DISC THREE – BLU-RAY EXTRAS

  • The Director and The Jedi (HD – 95:23)
  • Balance of the Force (HD – 10:17)
  • Andy Serkis Live! (One Night Only) (HD – 5:49)
  • Scene Breakdown: Lighting the Spark: Creating the Space Battle (HD – 14:23)
  • Scene Breakdown: Snoke and Mirrors (HD – 5:40)
  • Scene Breakdown: Showdown on Crait (HD – 12:56)
  • Meet the Porgs (HD – 6:01)
  • Deleted Scenes: Introduction from Rian Johnson (HD – :49 – all scenes include optional commentary)
  • Deleted Scene: Alternate Opening (HD – 1:32)
  • Deleted Scene: Paige’s Gun Jams (HD – :33)
  • Deleted Scene: Luke Has a Moment (HD – 1:02)
  • Deleted Scene: Poe: Not Much of a Sewer (HD – :41)
  • Deleted Scene: It’s Kind of Weird That You Recorded That (HD – :54)
  • Deleted Scene: The Caretaker Sizes Up Rey (HD – :37)
  • Deleted Scene: Caretaker Village Sequence (HD – 2:52)
  • Deleted Scene: Extended Fathier Chase (HD – 5:45)
  • Deleted Scene: Mega Destroyer Incursion – Extended Version (HD – 3:49)
  • Deleted Scene: Rose Bites the Hand That Taunts Her (HD – 1:05)
  • Deleted Scene: Phasma Squealed Like a Whoop Hog (HD – 1:30)
  • Deleted Scene: Rose & Finn Go to Where They Belong (HD – :27)
  • Deleted Scene: Rey & Chewie in the Falcon (HD – :11)
  • Deleted Scene: The Costumes and Creatures of Canto Bight (HD – 1:29)

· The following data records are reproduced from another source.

-- ==== Sys2Proof/Machine/Place.lean ====
section
/-! DEFINITION. Room on cores and the placing of workgroups: slots, rows and local memory (R15, R19, R32, R255, R265, R375), halting
in place and resuming (R253, R255, R256), and the requests for wakes that launches and issues make (R264 to R266). -/
namespace Sys2Proof.Machine

/-! ### Cores -/

def clus (core : Nat) : Fin 32 := Fin.ofNat 32 (clusterOf core)

def classOf (core : Nat) : CoreClass := if core % 8 < 2 then .shuttle else .beam

/-- The cores of a class in a cluster (R10). -/
def coresOf (c : Nat) : CoreClass → List Nat
  | .shuttle => [8 * c, 8 * c + 1]
  | .beam => [8 * c + 2, 8 * c + 3, 8 * c + 4, 8 * c + 5]

/-- Group slots of a core (R17). -/
def slotsOf (core : Nat) : Nat := if core % 8 < 2 then 8 else 32

def rowsOf (v : Nat) : Nat := (v + 7) / 8

/-! ### Budgets of a stage's groups (R243) -/

def Stage.hasImage (st : Stage) (cls : CoreClass) : Bool := st.entryPc cls != BitVec.allOnes 32

/-- Vector and scalar registers of a general group. -/
def Stage.regs (st : Stage) : CoreClass → Nat × Nat
  | .shuttle => st.sreg
  | .beam => st.breg

/-- The vector budget of group `gid`: role groups come first, in the order copy, matrix, epilogue. -/
def Stage.vbudOf (st : Stage) (cls : CoreClass) (gid : Nat) : Nat :=
  let (a, b, c) := st.roles
  if gid < a then st.rolev.1 else if gid < a + b then st.rolev.2.1 else if gid < a + b + c then st.rolev.2.2 else (st.regs cls).1

/-- The largest vector budget of a stage's groups on a class. -/
def Stage.maxV (st : Stage) (cls : CoreClass) : Nat := (List.range st.groups).foldl (fun m g => max m (st.vbudOf cls g)) 0

/-- Bytes of the protected checkpoint area of a checked workgroup (R375). -/
def Stage.areaOn (st : Stage) (cls : CoreClass) : Nat :=
  if st.il = 2 then (List.range st.groups).foldl (fun n g => n + 8192 + 1024 * rowsOf (st.vbudOf cls g)) 0 else 0

/-- Local memory that a workgroup of a stage takes on its core. -/
def Stage.takes (st : Stage) (cls : CoreClass) : Nat := st.loc + st.areaOn cls

/-- Local memory of a core (R13). -/
def coreLocal : Nat := 393216

/-! ### Room (R15, R19, R255) -/

/-- A workgroup whose groups are all halted, of another tenant: its storage may be claimed. -/
def displaceable (s : State) (t : Fin 8 × Fin 9) (w : Workgroup) : Bool :=
  w.ten != t && (allGroups s).all fun g => g.wg != w.key || g.halted || g.ended

/-- A workgroup stands on a core, as leading or as trailing member. -/
def standsOn (s : State) (w : Workgroup) (core : Nat) : Bool := !w.finished && (w.core == core || (ilOf s w == 2 && w.core + 8 == core))

/-- A granted attempt of a workgroup has its target core reserved (R261). -/
def Workgroup.bound (w : Workgroup) (core : Nat) : Bool := w.mig.any fun a => a.st == .granted core

/-- Local memory taken on a core that a tenant cannot claim. -/
def localTaken (s : State) (t : Fin 8 × Fin 9) (core : Nat) : Nat :=
  s.wgs.foldl (fun n w =>
    let st := (stageOf s w.ref).map fun st => st.takes w.cls
    n + (if standsOn s w core && !displaceable s t w then st.getD w.size else 0) + (if w.bound core then w.size else 0)) 0

/-- Slots of a core held by groups that a tenant cannot displace. -/
def slotTaken (s : State) (t : Fin 8 × Fin 9) (core slot : Nat) : Bool :=
  (allGroups s).any fun g => g.core == core && g.slot == slot && g.wg != 0 &&
    match wgOf s g.wg with
    | none => false
    | some w => !displaceable s t w

/-- Slots reserved on a core by granted attempts. -/
def slotsBound (s : State) (core : Nat) : Nat :=
  (s.wgs.filter fun w => w.bound core).foldl (fun n w => n + (groupsOf s w.key .lead).length) 0

/-- Rows that claiming a slot would spill: of a halted occupant's, those that are not spilled already. -/
def spillCost (s : State) (core slot rows : Nat) : Nat :=
  (allGroups s).foldl (fun n g => if g.core = core && g.slot == slot && g.wg != 0 then n + (min rows (rowsOf g.vbud) - g.spilled) else n) 0

/-- The slots a workgroup may take on a core, in the order of preference: free ones, then those that lose the fewest rows. -/
def openSlots (s : State) (t : Fin 8 × Fin 9) (il2 : Bool) (core rows : Nat) : List Nat :=
  let free := (List.range (slotsOf core)).filter fun k =>
    !slotTaken s t core k && (!il2 || !slotTaken s t (core + 8) k)
  let cost (k : Nat) : Nat := spillCost s core k rows
  (List.range 13).flatMap fun n => free.filter fun k => cost k == n || (n == 12 && decide (12 < cost k))

/-- A core has room for a workgroup of a stage (R244 step 2). -/
def roomOn (s : State) (t : Fin 8 × Fin 9) (st : Stage) (core : Nat) : Bool :=
  let cls := classOf core
  let il2 := st.il == 2
  decide (st.groups + slotsBound s core ≤ (openSlots s t il2 core (rowsOf (st.maxV cls))).length) &&
  decide (localTaken s t core + st.takes cls ≤ coreLocal) &&
  (!il2 || decide (localTaken s t (core + 8) + st.takes cls ≤ coreLocal))

/-- The core awake, and its partner's when checked. -/
def coreAwake (s : State) (st : Stage) (core : Nat) : Bool :=
  (unitOf s (coreUnit core)).awake && (st.il != 2 || (unitOf s (coreUnit (core + 8))).awake)

/-- The classes a workgroup of a stage may run on, the preferred one first (R15). -/
def Stage.classes (st : Stage) : List CoreClass := [st.cls, otherClass st.cls].filter st.hasImage

/-- The rows that halted groups would lose to a workgroup of the stage on a core, in the slots preferred there. -/
def coreCost (s : State) (t : Fin 8 × Fin 9) (st : Stage) (core : Nat) : Nat :=
  let rows := rowsOf (st.maxV (classOf core))
  ((openSlots s t (st.il == 2) core rows).take st.groups).foldl (fun n k => n + spillCost s core k rows) 0

/-- Of some cores, the one that costs the fewest rows; of those one that is awake; of those the first. -/
def bestCore (s : State) (t : Fin 8 × Fin 9) (st : Stage) (cores : List Nat) : Option Nat :=
  let key (core : Nat) : Nat := 2 * coreCost s t st core + (if coreAwake s st core then 0 else 1)
  cores.foldl (fun (o : Option Nat) core => match o with
    | none => some core
    | some b => if key core < key b then some core else some b) none

/-- The core of a cluster on which the next workgroup is placed, of those that it may take: of the preferred class while one has room, the sleeping
ones counted or not (R15, R255, R265). -/
def placeOn (s : State) (t : Fin 8 × Fin 9) (st : Stage) (c : Nat) (awake : Bool) (may : Nat → Bool) : Option Nat :=
  st.classes.findSome? fun k =>
    bestCore s t st ((coresOf c k).filter fun core => roomOn s t st core && (!awake || coreAwake s st core) && may core)

/-! ### Halting in place (R253, R255, R256) -/

/-- A member of a group halts: what its core's own units compute for it is written (R128), and its slot is no longer charged (R240). -/
def haltMember (s : State) (key : Nat) (gid : Fin 16) (r : Role) : State :=
  modGroup (chargeGroups s fun g => g.wg == key) key gid r fun g => { g.landOwn with halted := true }

/-- A group halts where it stands, when it is at a halt point; in a checked pair both members do, which stand at the same one (assumption 42). -/
def haltGroup (s : State) (key : Nat) (gid : Fin 16) : State :=
  match wgOf s key, groupAt s key gid .lead with
  | some w, some g =>
    if !mustHalt s w || !g.haltPoint || g.halted then s else haltMember (haltMember s key gid .lead) key gid .trail
  | _, _ => s

/-- Every group of a workgroup is halted or has ended. -/
def wgHalted (s : State) (key : Nat) : Bool := (allGroups s).all fun g => g.wg != key || g.halted || g.ended

/-- A claim of a slot's rows spills what other groups hold there (R255). -/
def spillAt (s : State) (key core slot rows : Nat) : State :=
  mapGroups s fun g =>
    if g.core = core && g.slot == slot && g.wg != key && g.wg != 0 then { g with spilled := max g.spilled (min rows (rowsOf g.vbud)) }
    else g

/-- The VLIM in force for a stage now (R239, R256): the smallest non-zero one on its chain, as the RCBs hold them; while one of them is malformed
nothing of it is acted on (R8), and the limit of RESIDE stays. -/
def vlimNow (s : State) (st : Stage) : Nat :=
  let rs := (chainOf s st.rcb).map fun n => readRcb s n.rcb
  if rs.all fun b => rcbGood b (rcbLevel b) then
    rs.foldl (fun m b => if rcbVlim b = 0 then m else if m = 0 then rcbVlim b else min m (rcbVlim b)) 0
  else st.vlim

/-- A wake of the core that a group is to issue on (R264). -/
def wakeFor (s : State) (g : Group) : State := requestWake s (coreUnit g.core) (groupPrio s g) false

/-- A halted group resumes in its slot, unless its budget is above the limit now in force (R256). -/
def resumeGroup (s : State) (g : Group) : State :=
  let v := ((wgOf s g.wg).bind fun w => stageOf s w.ref).map (vlimNow s)
  if v.getD 0 ≠ 0 ∧ v.getD 0 < g.vbud then
    if g.role = .trail then s else groupRecord s g.wg g.gid { type := 4, cause := 0x40 }
  else
    let s1 := if g.spilled = 0 then s else spillAt s g.wg g.core g.slot (rowsOf g.vbud)
    wakeFor (modGroup s1 g.wg g.gid g.role fun g => { g with halted := false, heldSince := s.now, spilled := 0 }) g

/-- The halted groups of the workgroups that satisfy a test resume; their ready records wait at the walker no longer (R172, R256). -/
def resumeWgs (s : State) (p : Workgroup → Bool) : State :=
  (s.wgs.filter fun w => p w && !mustHalt s w).foldl (fun s w =>
    let s1 := if (allGroups s).any fun g => g.wg == w.key && g.halted then
        mapGroups s fun g => if g.wg = w.key && g.ended then { g with heldSince := s.now } else g
      else s
    ((allGroups s1).filter fun g => g.wg == w.key && g.halted && !g.ended).foldl resumeGroup s1) s

/-! ### What a cluster still has to do before it is quiet -/

/-- No group of the cluster runs and no issued task is incomplete there. -/
def clusterQuiet (s : State) (c : Fin 32) : Bool :=
  (allGroups s).all (fun g => clus g.core != c || g.wg == 0 || g.halted || g.ended) &&
  s.engq.all fun t => (taskEngines s t).all fun e => engCluster e != c

end Sys2Proof.Machine
end

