-- ==== Sys2Proof/Machine/HostMem.lean ====
section
/-! DEFINITION. The host's apertures (R322 to R324), translation invalidation (R321), and the turns of the memory system: requests at
the homes, evictions, page walks, results under way (R48, R196, R198, R316). -/
namespace Sys2Proof.Machine

/-! ### Apertures (R322, R323) -/

/-- The tenant that a function reaches through BAR2: tenant 1 of a partition with sub-partitions, else tenant 0. -/
def ownTenant (s : State) (f : Fin 17) : Option (Fin 8 × Fin 9) :=
  (List.finRange 8).findSome? fun p =>
    if (part s p).en && (part s p).func.toNat == f.val then
      (if (tenant s p 1).en then some (p, 1) else if (tenant s p 0).en then some (p, 0) else none)
    else none

/-- Bytes of a function's BAR2 (R323). -/
def apertureSize (f : Fin 17) : Nat := if f.val = 0 then 2 ^ 36 else 2 ^ 33

/-- The function's requests fail while it is stopping or stopped (R323, R330). -/
def apertureShut (s : State) (f : Fin 17) : Bool :=
  if h : 1 ≤ f.val then (let st := (s.vfs[f.val - 1]'(by omega)).st; st == 2 || st == 3) else false

/-- The physical address of an aperture byte: translated, permitted, in the right world, in main memory or the partition's screed. -/
def aperturePa (s : State) (t : Fin 8 × Fin 9) (kind : Access) (va : Nat) : State × Option Nat :=
  if 2 ^ 49 ≤ va then (s, none)
  else match lookupDev s t.1 t.2 va with
    | (s1, .ok x) => match checkXl s1 (part s1 t.1).world kind x va with
      | .ok pa => (s1, if inMain pa || (inScreed pa && (part s1 t.1).ownsBank (bankOf pa)) then some pa else none)
      | .error _ => (s1, none)
    | (s1, _) => (s1, none)

/-- Every byte of an aperture access, or none when one fails. -/
def aperturePas (s : State) (t : Fin 8 × Fin 9) (kind : Access) (va : Nat) : Nat → State × Option (List Nat)
  | 0 => (s, some [])
  | n + 1 =>
    match aperturePa s t kind va with
    | (s1, none) => (s1, none)
    | (s1, some pa) => match aperturePas s1 t kind (va + 1) n with
      | (s2, some pas) => (s2, some (pa :: pas))
      | (s2, none) => (s2, none)

/-- The access of a function, translated. -/
def apertureAccess (s : State) (f : Fin 17) (kind : Access) (off n : Nat) : State × Option ((Fin 8 × Fin 9) × List Nat) :=
  match ownTenant s f with
  | none => (s, none)
  | some t =>
    if apertureShut s f || !funcOn s f || decide (apertureSize f < off + n) then (s, none)
    else match aperturePas s t kind ((tenant s t.1 t.2).apbase.toNat + off) n with
      | (s1, some pas) => (s1, some (t, pas))
      | (s1, none) => (s1, none)

/-- APERTURE_READ: as an rt load of the tenant; a failing one is answered with Unsupported Request and reported. -/
def execApertureRead (f : Fin 17) (off : Nat) (len : Nat) (s : State) : Out :=
  .next (host s fun s => match apertureAccess s f .load off len with
    | (s1, some (t, pas)) =>
      let s2 := l2Touches (pas.foldl (fun s pa => drainLine s (lineOf pa)) s1) ⟨none, some t⟩ pas
      answer s2 (.data f.val (pas.flatMap fun pa => devRead s2 pa 1))
    | (s1, none) => answer (answer s1 (.unsupported f.val)) (.aer f.val))

/-- APERTURE_WRITE: as a wt store of the tenant; a failing one is dropped and reported. -/
def execApertureWrite (f : Fin 17) (off : Nat) (bytes : List (BitVec 8)) (s : State) : Out :=
  .next (host s fun s => match apertureAccess s f .store off bytes.length with
    | (s1, some (t, pas)) =>
      (pas.zip bytes).foldl (fun s x => perform (drainLine s (lineOf x.1)) ⟨none, some t⟩ 1 x.1 [x.2])
        (l2Touches (pas.foldl (fun s pa => drainLine s (lineOf pa)) s1) ⟨none, some t⟩ pas)
    | (s1, none) => answer s1 (.aer f.val))

/-- APERTURE_ATOMIC (R322). -/
def execApertureAtomic (f : Fin 17) (_off : Nat) (s : State) : Out := .next (host s fun s => answer s (.unsupported f.val))

/-! ### Invalidation of translations (R321) -/

/-- GO is set; a write while it reads 1 is ignored. -/
def startInv (s : State) (tn : BitVec 8) (kind : BitVec 3) : State :=
  host s fun s => if s.inv.go then s else
    { s with inv := { s.inv with go := decide (1 ≤ kind.toNat ∧ kind.toNat ≤ 3), tenant := tn, kind := kind } }

def execInvalidateAll (tn : BitVec 8) (s : State) : Out := .next (startInv s tn 1)

def execInvalidateTenant (tn : BitVec 8) (s : State) : Out := .next (startInv s tn 2)

def execInvalidateRange (tn : BitVec 8) (s : State) : Out := .next (startInv s tn 3)

/-- A cached translation that the invalidation under way covers: a page that overlaps the range goes whole. -/
def invCovers (v : InvRegs) (e : TlbEnt) : Bool :=
  let own := tenField e.part e.ten == v.tenant.toNat
  let a := v.tiva.toNat
  match v.kind.toNat with
  | 1 => true
  | 2 => own
  | 3 => own && decide (e.base < a + v.tipages.toNat * 4096 ∧ a < e.base + e.size)
  | _ => false

/-- INVALIDATION_COMPLETE: the copies are gone and the accesses that used them have been performed. -/
def execInvalidationComplete (s : State) : Out :=
  .next (if s.inv.go then
    let s1 := homeDrain s fun r => match wgOf s r.wg with
      | some w => s.inv.kind.toNat == 1 || tenField w.ref.part w.ref.tenant == s.inv.tenant.toNat
      | none => true
    { s1 with tlb := s1.tlb.filter fun e => !invCovers s.inv e, inv := { s1.inv with go := false } }
  else s)

/-! ### Turns of the memory system -/

/-- HOME_REQUEST (R196): the home serves the oldest request for the line of the k-th. -/
def execHomeRequest (k : Nat) (s : State) : Out :=
  .next (match s.homeQ[k]? with
    | none => s
    | some r => match s.homeQ.findIdx? fun x => x.line == r.line with
      | none => s
      | some i => homePerform { s with homeQ := s.homeQ.eraseIdx i } ((s.homeQ[i]?).getD r))

/-- L1_EVICTION (R198): owned words go home, copies are dropped. -/
def execL1Eviction (core : Nat) (line : Nat) (s : State) : Out := .next (evictLine s core line)

/-- The walkers of the device (R315). -/
def walkers : Nat := 16

/-- TRANSLATION_WALK_COMPLETE (R315, R316): walks begin in the order of their first miss, so one of the oldest returns; the misses of its cluster
that were merged into it, and wait for nothing else, go on with it. -/
def execTranslationWalkComplete (k : Nat) (s : State) : Out :=
  .next (match s.walks[k]? with
    | none => s
    | some w =>
      if walkers ≤ k then s
      else
        let s1 := resolveWalk s w
        (s1.walks.filter fun x => sameMiss s w x && cachedFor s1 x.core x.wg x.lanes).foldl resolveWalk s1)

/-- LONG_LATENCY_RESULT (R48): the oldest result of a group is written. -/
def execLongLatencyResult (w : Nat) (g : Fin 16) (r : Role) (s : State) : Out := .next (modGroup s w g r Group.landOldest)

end Sys2Proof.Machine
end

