-- ==== Sys2Proof/Machine/Move.lean ====
section
/-! DEFINITION. Moves, lane access, special registers and immediates: MOVX and MOVI (R54, R103 to R105, R338, R355). -/
namespace Sys2Proof.Machine

def execMov (a : BitVec 7) (n : Bool) (d : BitVec 7) (s : State) : Out := ins2 noMods (fun _ x => x) a n d s

/-! ### Special registers -/

/-- Indices of lane scope (R54). -/
def laneScope (i : Nat) : Bool := i == 0 || i == 13

/-- The fault a read of an index raises, if any (R54, R338, R355). Indices 32 to 39 are for supervisor routines; those are Clasan code outside the
manual, each one step of this model, so no step of a program enters one (assumption 47). -/
def sprdFault (c : Ctx) (i : Nat) : Option (BitVec 8) :=
  if i < 16 then none
  else if i < 22 then (if c.inH then none else some 0x02)
  else if i < 24 then none
  else if i < 32 then some 0x01
  else if i < 40 then (if c.sup then none else some 0x02)
  else if i < 48 then some 0x01
  else if i < 56 then (if c.inH then none else some 0x02)
  else some 0x01

/-- Lane flags of the selected lane (R355 index 55). -/
def laneFlags (c : Ctx) : Word :=
  let i := c.selLane.toNat
  let l : Lane := Fin.ofNat 32 i
  BitVec.ofNat 32 (bit (c.parkM.getLsbD i) + bit (c.waitM.getLsbD i) * 2 + bit (c.barM.getLsbD i) * 4 +
    (c.barN[l]).toNat * 16 + bit (c.exitM.getLsbD i) * 256)

/-- The contents of a special register in a lane (R54, R355). -/
def sprdValue (s : State) (i : Nat) (l : Lane) : Word :=
  let c := s.c
  let w := curWg s
  let st := curStage s
  let n (x : Nat) : Word := BitVec.ofNat 32 x
  match i with
  | 0 => n l.val
  | 1 => n s.grp.gid.val
  | 2 => n ((w.map fun w => w.wgid.1).getD 0)
  | 3 => n ((w.map fun w => w.wgid.2.1).getD 0)
  | 4 => n ((w.map fun w => w.wgid.2.2).getD 0)
  | 5 => n ((st.map (·.gx)).getD 0)
  | 6 => n ((st.map (·.gy)).getD 0)
  | 7 => n ((st.map (·.gz)).getD 0)
  | 8 => n ((w.map fun w => w.ref.stage).getD 0)
  | 9 => n ((w.map fun w => match w.cls with
      | .shuttle => 0
      | .beam => 1).getD 0)
  | 10 => n ((w.map fun w => clusterOf w.core).getD 0)
  | 11 => n (curIl s)
  | 12 => c.icount
  | 13 => c.npc
  | 14 => c.parkM
  | 15 => c.part
  | 16 => c.frame.cause.setWidth 32
  | 17 => c.frame.addr.extractLsb' 0 32
  | 18 => c.frame.addr.extractLsb' 32 32
  | 19 => c.frame.npc
  | 20 => c.frame.twin
  | 21 => c.frame.mask
  | 22 => n (bit (curSec s))
  | 23 => n ((w.map fun w => tenField w.ref.part w.ref.tenant).getD 0)
  | 32 => n ((w.map fun w => (part s w.ref.part).func.toNat).getD 0)
  | 33 => n ((w.map fun w => tenField w.ref.part w.ref.tenant).getD 0)
  | 34 => n (((s.place.cl[clusterOf s.grp.core]?).map (·.toNat)).getD 0)
  | 35 => n ((w.map fun w => (tenant s w.ref.part w.ref.tenant).tways.toNat).getD 0)
  | 36 => (w.map fun w => (tenant s w.ref.part w.ref.tenant).ttbr.extractLsb' 0 32).getD 0
  | 37 => (w.map fun w => (tenant s w.ref.part w.ref.tenant).ttbr.extractLsb' 32 32).getD 0
  | 38 => n (((w.bind fun w => partVf s w.ref.part).map fun f => (s.vfs[f]).st).getD 0)
  | 48 => (w.map (·.ckpt)).getD 0
  | 49 => (w.map (·.rolls)).getD 0
  | 50 => c.recD.extractLsb' 0 32
  | 51 => c.recD.extractLsb' 32 32
  | 52 => c.recS
  | 53 => c.selLane.setWidth 32
  | 54 => c.lpc[c.selLane.toNat]
  | 55 => laneFlags c
  | _ => 0

/-- sprd (R103, R104): its A field is the index; a vector D takes the value in every enabled lane. DESIGN CHOICE (assumption 34): with N set,
D is ignored for the result and yet gives the kind, since the instruction has no register source (R34, R37). -/
def execSprd (a : BitVec 7) (n : Bool) (d : BitVec 7) (s : State) : Out :=
  let x := s.c.xp
  let k := a.toNat
  let vec := isV d.toNat
  .next (laneIns 4 (x.c != 127 || !modsLegal x.e noMods || sprdFault s.c k == some 0x01)
    (sprdFault s.c k == some 0x02 || (laneScope k && !vec)) [] n d.toNat (fun _ l => sprdValue s k l) s)

/-- The validity of a part value (R124). -/
def partOk (x : Word) : Bool := decide (1 ≤ x.toNat ∧ x.toNat ≤ 5)

/-- A handler's write to a lane's flags is forbidden (R355). -/
def flagsBad (c : Ctx) (x : Word) : Bool :=
  x.getLsbD 1 || x.getLsbD 2 || (x.getLsbD 0 && c.exitM.getLsbD c.selLane.toNat)

/-- The bit of the selected lane. -/
def Ctx.selBit (c : Ctx) : Mask := BitVec.ofNat 32 (2 ^ c.selLane.toNat)

/-- A handler's write to lane lpc or lane flags (R355). -/
def writeLane (c : Ctx) (i : Nat) (x : Word) : Ctx :=
  let c1 := c.releaseLanes c.selBit
  if i = 54 then { c1 with lpc := c.lpc.set c.selLane.toNat x c.selLane.isLt }
  else if c.exitM.getLsbD c.selLane.toNat then c
  else { c1 with parkM := if x.getLsbD 0 then c.parkM ||| c.selBit else c.parkM &&& ~~~c.selBit }

/-- The fault a write of an index raises, if any (R54, R104, R338, R355). -/
def spwrFault (c : Ctx) (i : Nat) : Option (BitVec 8) :=
  if i = 15 then none
  else if i < 24 then some 0x02
  else if i < 32 then some 0x01
  else if i < 40 then some 0x02
  else if i < 48 then some 0x01
  else if 56 ≤ i then some 0x01
  else if !c.inH || i < 53 then some 0x02
  else none

/-- The write would give the register a value that it may not take: the check belongs to the write (R124, R355). -/
def spwrBad (c : Ctx) (i : Nat) (x : Word) : Bool := if i = 15 then !partOk x else i == 55 && flagsBad c x

/-- spwr (R103, R104, R355): a scalar-unit write of a special register. -/
def execSpwr (b a : BitVec 7) (s : State) : Out :=
  let c := s.c
  let x := c.xp
  let k := a.toNat
  let v := c.rd b.toNat 0
  let f := spwrFault c k
  .next (issue s { ill := x.c != 127 || !modsLegal x.e noMods || f == some 0x01, bad := c.isVec b.toNat || f == some 0x02,
                   late := c.goes && spwrBad c k v, srcs := [(b.toNat, 1)] }
    (retire (if !c.goes then s else modC s fun c =>
      if k = 15 then { c with part := v }
      else if k = 53 then { c with selLane := v.setWidth 5 }
      else writeLane c k v) 4 .empty))

/-! ### Lane access on the scalar unit (R103) -/

/-- The checks shared by rdlane, wrlane, rfl and ptom: no C, no modifier, the kind of D. -/
def unitIll (c : Ctx) : Bool := c.xp.c != 127 || !modsLegal c.xp.e noMods

def execRdlane (b a : BitVec 7) (n : Bool) (d : BitVec 7) (s : State) : Out :=
  let c := s.c
  let l : Lane := Fin.ofNat 32 (c.rd b.toNat 0).toNat
  .next (issue s { ill := unitIll c || (!n && isV d.toNat), bad := c.isVec b.toNat, srcs := [(a.toNat, 1), (b.toNat, 1)],
                   dsts := if n then [] else [(d.toNat, 1)] }
    (finishScal s 4 n d.toNat c.goes (c.rd a.toNat l)))

def execWrlane (b a : BitVec 7) (n : Bool) (d : BitVec 7) (s : State) : Out :=
  let c := s.c
  let l : Lane := Fin.ofNat 32 (c.rd b.toNat 0).toNat
  .next (issue s { ill := unitIll c || (!n && isS d.toNat), bad := c.isVec a.toNat || c.isVec b.toNat,
                   srcs := [(a.toNat, 1), (b.toNat, 1)], dsts := if n then [] else [(d.toNat, 1)] }
    (finishVec s 4 n d.toNat (if c.goes then BitVec.ofNat 32 (2 ^ l.val) else 0) fun _ => c.rd a.toNat 0))

def execRfl (a : BitVec 7) (n : Bool) (d : BitVec 7) (s : State) : Out :=
  let c := s.c
  .next (issue s { ill := unitIll c || (!n && isV d.toNat), srcs := [(a.toNat, 1)], dsts := if n then [] else [(d.toNat, 1)] }
    (finishScal s 4 n d.toNat c.goes (c.rd a.toNat (lowest c.actMask))))

def execMovp (a : BitVec 7) (n : Bool) (d : BitVec 7) (s : State) : Out :=
  let c := s.c
  .next (issue s { ill := unitIll c || (!n && isS d.toNat), bad := decide (64 ≤ a.toNat),
                   dsts := if n then [] else [(d.toNat, 1)], vec := true }
    (finishVec s 4 n d.toNat c.enabled fun l => BitVec.ofNat 32 (bit (c.pred a.toNat l))))

def execPtom (a : BitVec 7) (n : Bool) (d : BitVec 7) (s : State) : Out :=
  let c := s.c
  .next (issue s { ill := unitIll c || (!n && isV d.toNat), bad := decide (64 ≤ a.toNat),
                   dsts := if n then [] else [(d.toNat, 1)] }
    (finishScal s 4 n d.toNat c.goes (c.actMask &&& c.predMask a.toNat)))

/-- movi (R105): an XP supplies bits [31:17] and no guard; its other payload bits are zero (R38). DESIGN CHOICE (assumption 34): with N set, D is
ignored for the result and yet gives the kind, since the instruction has no register source (R34, R37). -/
def execMovi (i : BitVec 17) (n : Bool) (d : BitVec 7) (s : State) : Out :=
  let c := s.c
  let v : Word := match c.xpw with
    | none => i.signExtend 32
    | some w => w.extractLsb' 0 15 ++ i
  let ill := match c.xpw with
    | none => false
    | some w => w.extractLsb' 15 10 != 0
  .next (issueM s { ill := ill, dsts := if n then [] else [(d.toNat, 1)], vec := isV d.toNat } c.actMask
    (if isV d.toNat then finishVec s 4 n d.toNat c.actMask fun _ => v else finishScal s 4 n d.toNat true v))

end Sys2Proof.Machine
end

These extras are essentially identical to those available on the previous Blu-ray edition with two exceptions: You now get the Score-Only Version of the Movie that was previously a Digital exclusive (it’s on the actual movie Blu-ray) and also the Meet the Porgs featurette that was a Target exclusive. Both are quite good, but it’s especially nice to finally be able to enjoy that score version on disc. Seeing more directly the way Williams’ score enhances the on-screen imagery is a powerful experience—I can’t recommend it more highly. The rest of this material remains the one finest special editions of the last few years. Every bit of it was created for fans, not just EPK purposes. To start with, The Director and The Jedi is one of the best, most honest and refreshing Blu-ray features in recent memory. Your view is fly-on-the-wall, there to see a number of key moments in the production. Two in particular are moving, including Mark Hamill seeing Frank Oz performing Yoda for the first time in years, and also Mark and Carrie shooting their critical scene together late in the film. The next best feature is Balance of the Force, which should deepen your appreciation of what Johnson’s done with this film thematically. The other featurettes are worth your time too. Johnson’s audio commentary includes more production anecdotes as well as additional story and character insights. The scene breakdowns are straight-up featurettes and there are some genuinely great deleted scenes too. Finally, the Andy Serkis piece lets you see his climactic performance as Snoke sans digital enhancement. Note that the Bonus Disc also has optional subtitles available in English for the Hearing Impaired, French, French (Québécois), Castilian Spanish, Spanish, German, Italian, Dutch, and Japanese. Of course, you also get a Movies Anywhere Digital code on a paper insert. Technically, the only thing you’re missing is the all-region Blu-ray 3D version of the film that was available in the UK only—but you can still get that here on Amazon separately.

Rian Johnson’s The Last Jedi honors everything that makes Star Wars and its foundational characters so compelling, while understanding that this franchise must evolve beyond the Skywalker family, and simple tales of Jedi and Sith, to go in new directions. I’m confident the film will grow in appreciation with time, even if some fans have struggled with it thus far. In any case, Disney and Lucasfilm’s refreshed 4K Ultra HD release is straight-up reference quality and its extras are a Force to be reckoned with. It’s highly recommended.